Range to output from the entries below: the line containing "exact (List.nodup_append.mp (hperm.nodup_iff.mpr" through the line containing "have hl : l". Set it down exactly, ends included, nothing else.

### Data for processing:
* * * *
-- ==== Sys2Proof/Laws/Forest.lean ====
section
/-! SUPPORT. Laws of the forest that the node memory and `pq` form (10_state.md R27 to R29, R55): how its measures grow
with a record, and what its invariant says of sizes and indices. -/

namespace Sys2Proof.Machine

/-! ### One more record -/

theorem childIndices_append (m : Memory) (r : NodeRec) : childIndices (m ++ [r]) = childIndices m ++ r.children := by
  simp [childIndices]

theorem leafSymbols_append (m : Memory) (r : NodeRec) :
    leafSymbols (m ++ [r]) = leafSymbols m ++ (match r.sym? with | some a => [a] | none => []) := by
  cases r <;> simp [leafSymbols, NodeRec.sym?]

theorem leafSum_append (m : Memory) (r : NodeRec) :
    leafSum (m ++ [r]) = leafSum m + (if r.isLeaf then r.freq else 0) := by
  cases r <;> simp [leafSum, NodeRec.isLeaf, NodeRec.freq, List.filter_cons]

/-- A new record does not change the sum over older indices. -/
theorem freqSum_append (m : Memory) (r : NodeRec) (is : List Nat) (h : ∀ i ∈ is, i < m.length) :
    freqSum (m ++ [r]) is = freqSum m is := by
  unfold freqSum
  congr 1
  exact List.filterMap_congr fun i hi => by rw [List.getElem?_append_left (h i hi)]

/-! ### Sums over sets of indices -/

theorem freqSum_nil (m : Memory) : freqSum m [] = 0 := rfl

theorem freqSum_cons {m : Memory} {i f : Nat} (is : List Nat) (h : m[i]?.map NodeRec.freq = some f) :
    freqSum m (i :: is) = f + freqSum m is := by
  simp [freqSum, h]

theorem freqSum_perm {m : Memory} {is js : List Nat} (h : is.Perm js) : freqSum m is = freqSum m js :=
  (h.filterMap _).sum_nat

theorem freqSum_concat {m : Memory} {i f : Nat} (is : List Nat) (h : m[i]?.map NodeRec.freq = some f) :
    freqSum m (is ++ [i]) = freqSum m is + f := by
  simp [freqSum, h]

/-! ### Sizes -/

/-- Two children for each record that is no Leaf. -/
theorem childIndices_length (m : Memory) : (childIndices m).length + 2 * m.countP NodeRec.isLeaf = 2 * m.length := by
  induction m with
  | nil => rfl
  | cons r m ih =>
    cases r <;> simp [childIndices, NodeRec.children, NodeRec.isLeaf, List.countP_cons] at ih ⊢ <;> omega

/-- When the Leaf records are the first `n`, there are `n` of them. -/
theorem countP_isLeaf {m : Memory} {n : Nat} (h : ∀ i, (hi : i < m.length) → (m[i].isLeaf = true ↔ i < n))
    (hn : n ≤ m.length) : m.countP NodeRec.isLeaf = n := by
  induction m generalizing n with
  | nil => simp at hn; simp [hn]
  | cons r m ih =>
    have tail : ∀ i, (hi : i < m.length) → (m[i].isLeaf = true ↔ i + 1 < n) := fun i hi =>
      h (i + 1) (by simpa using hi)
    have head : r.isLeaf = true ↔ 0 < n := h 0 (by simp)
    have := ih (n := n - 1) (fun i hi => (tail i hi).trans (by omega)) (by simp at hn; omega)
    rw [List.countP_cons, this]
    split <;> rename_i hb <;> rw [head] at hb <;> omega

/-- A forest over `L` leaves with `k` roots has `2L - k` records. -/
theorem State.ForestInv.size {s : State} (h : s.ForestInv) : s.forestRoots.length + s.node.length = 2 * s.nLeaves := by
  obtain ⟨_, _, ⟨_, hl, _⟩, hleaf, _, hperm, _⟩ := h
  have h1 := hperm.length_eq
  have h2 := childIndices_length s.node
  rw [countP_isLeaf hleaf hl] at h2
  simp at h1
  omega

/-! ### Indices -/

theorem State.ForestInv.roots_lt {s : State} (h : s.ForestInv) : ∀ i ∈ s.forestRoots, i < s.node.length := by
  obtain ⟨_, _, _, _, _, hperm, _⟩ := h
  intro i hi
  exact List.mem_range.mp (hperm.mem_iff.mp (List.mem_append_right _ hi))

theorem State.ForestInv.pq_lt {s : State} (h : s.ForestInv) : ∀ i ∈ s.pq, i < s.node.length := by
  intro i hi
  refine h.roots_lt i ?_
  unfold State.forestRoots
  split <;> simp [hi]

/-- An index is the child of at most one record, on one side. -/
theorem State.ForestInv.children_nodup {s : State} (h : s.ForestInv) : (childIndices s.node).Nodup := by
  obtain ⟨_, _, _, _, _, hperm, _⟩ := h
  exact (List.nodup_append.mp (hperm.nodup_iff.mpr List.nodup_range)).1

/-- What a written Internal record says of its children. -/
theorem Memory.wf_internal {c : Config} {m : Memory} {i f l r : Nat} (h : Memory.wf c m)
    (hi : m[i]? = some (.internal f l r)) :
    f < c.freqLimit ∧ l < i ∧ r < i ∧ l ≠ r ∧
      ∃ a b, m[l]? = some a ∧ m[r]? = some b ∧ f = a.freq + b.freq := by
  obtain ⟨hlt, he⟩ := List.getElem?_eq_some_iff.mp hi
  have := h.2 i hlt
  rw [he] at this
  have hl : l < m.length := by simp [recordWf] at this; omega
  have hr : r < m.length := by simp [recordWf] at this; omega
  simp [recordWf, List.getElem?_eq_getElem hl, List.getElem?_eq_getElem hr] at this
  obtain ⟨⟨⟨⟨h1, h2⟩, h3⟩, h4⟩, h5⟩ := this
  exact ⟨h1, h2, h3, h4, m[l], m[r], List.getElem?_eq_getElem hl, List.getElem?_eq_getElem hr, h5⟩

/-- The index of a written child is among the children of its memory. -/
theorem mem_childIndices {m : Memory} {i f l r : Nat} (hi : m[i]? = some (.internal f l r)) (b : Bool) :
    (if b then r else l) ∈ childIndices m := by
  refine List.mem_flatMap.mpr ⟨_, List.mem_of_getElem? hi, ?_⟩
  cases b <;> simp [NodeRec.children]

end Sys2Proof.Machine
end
* * * *
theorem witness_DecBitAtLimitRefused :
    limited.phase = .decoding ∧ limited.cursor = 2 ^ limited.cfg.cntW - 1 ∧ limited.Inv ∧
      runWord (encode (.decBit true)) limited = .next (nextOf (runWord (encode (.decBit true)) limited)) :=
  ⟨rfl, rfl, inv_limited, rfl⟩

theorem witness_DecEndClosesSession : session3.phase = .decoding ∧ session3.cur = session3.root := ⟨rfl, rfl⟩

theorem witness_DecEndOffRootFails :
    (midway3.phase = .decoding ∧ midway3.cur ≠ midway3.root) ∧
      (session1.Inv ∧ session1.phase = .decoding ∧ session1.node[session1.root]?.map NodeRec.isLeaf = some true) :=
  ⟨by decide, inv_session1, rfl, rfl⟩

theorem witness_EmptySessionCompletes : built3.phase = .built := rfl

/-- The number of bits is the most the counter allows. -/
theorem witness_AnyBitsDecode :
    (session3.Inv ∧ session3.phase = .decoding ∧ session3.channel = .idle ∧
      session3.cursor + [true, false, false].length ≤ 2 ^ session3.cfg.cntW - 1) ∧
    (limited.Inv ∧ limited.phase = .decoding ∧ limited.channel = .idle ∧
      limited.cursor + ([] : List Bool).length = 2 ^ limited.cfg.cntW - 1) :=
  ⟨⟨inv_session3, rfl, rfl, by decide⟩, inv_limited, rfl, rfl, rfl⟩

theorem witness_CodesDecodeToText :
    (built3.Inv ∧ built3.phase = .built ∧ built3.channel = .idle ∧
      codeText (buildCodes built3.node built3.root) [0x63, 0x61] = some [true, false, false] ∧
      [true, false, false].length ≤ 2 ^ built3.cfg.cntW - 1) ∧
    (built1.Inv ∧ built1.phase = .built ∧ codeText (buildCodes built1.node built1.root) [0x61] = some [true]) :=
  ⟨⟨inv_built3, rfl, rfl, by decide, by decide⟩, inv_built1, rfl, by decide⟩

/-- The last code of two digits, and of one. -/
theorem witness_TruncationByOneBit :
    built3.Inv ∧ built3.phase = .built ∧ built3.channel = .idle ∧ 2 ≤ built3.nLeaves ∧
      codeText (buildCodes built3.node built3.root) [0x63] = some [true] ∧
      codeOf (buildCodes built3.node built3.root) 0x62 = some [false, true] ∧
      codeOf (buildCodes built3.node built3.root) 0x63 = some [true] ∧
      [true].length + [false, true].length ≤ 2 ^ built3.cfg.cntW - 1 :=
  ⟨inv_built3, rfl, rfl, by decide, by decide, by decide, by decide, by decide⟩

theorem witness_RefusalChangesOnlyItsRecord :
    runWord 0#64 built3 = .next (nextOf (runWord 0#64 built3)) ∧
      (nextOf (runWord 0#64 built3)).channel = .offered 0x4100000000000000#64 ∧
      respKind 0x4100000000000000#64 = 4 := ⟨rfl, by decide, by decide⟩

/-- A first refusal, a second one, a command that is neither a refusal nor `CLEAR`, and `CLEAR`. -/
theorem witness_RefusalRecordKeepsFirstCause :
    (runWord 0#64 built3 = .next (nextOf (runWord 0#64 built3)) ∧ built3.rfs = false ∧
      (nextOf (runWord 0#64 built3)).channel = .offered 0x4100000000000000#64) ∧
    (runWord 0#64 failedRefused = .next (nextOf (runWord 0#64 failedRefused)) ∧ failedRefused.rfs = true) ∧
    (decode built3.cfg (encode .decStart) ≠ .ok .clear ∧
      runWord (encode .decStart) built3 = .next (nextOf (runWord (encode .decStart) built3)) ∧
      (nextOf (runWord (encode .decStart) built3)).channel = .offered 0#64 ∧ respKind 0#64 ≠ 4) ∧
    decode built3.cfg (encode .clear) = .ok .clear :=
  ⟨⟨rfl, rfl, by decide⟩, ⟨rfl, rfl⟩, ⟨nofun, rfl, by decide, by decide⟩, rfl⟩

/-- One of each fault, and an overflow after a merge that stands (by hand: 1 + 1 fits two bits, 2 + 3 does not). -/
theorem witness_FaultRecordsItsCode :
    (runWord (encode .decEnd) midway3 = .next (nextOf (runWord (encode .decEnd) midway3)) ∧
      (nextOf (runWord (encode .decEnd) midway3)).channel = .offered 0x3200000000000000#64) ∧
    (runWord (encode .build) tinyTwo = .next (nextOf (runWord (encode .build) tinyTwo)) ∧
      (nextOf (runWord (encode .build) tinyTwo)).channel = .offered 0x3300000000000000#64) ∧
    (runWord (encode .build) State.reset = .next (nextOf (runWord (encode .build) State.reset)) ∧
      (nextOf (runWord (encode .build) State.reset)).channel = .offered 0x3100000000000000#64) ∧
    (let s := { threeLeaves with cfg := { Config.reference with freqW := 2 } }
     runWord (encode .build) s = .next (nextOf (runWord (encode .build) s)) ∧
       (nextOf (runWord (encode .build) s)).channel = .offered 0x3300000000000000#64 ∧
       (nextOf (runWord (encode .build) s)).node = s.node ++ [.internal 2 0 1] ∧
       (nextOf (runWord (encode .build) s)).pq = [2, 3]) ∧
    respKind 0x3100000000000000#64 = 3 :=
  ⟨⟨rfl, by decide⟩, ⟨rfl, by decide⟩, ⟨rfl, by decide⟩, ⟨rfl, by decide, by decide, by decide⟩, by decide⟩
* * * *
### Task result:
  exact (List.nodup_append.mp (hperm.nodup_iff.mpr List.nodup_range)).1

/-- What a written Internal record says of its children. -/
theorem Memory.wf_internal {c : Config} {m : Memory} {i f l r : Nat} (h : Memory.wf c m)
    (hi : m[i]? = some (.internal f l r)) :
    f < c.freqLimit ∧ l < i ∧ r < i ∧ l ≠ r ∧
      ∃ a b, m[l]? = some a ∧ m[r]? = some b ∧ f = a.freq + b.freq := by
  obtain ⟨hlt, he⟩ := List.getElem?_eq_some_iff.mp hi
  have := h.2 i hlt
  rw [he] at this
  have hl : l < m.length := by simp [recordWf] at this; omega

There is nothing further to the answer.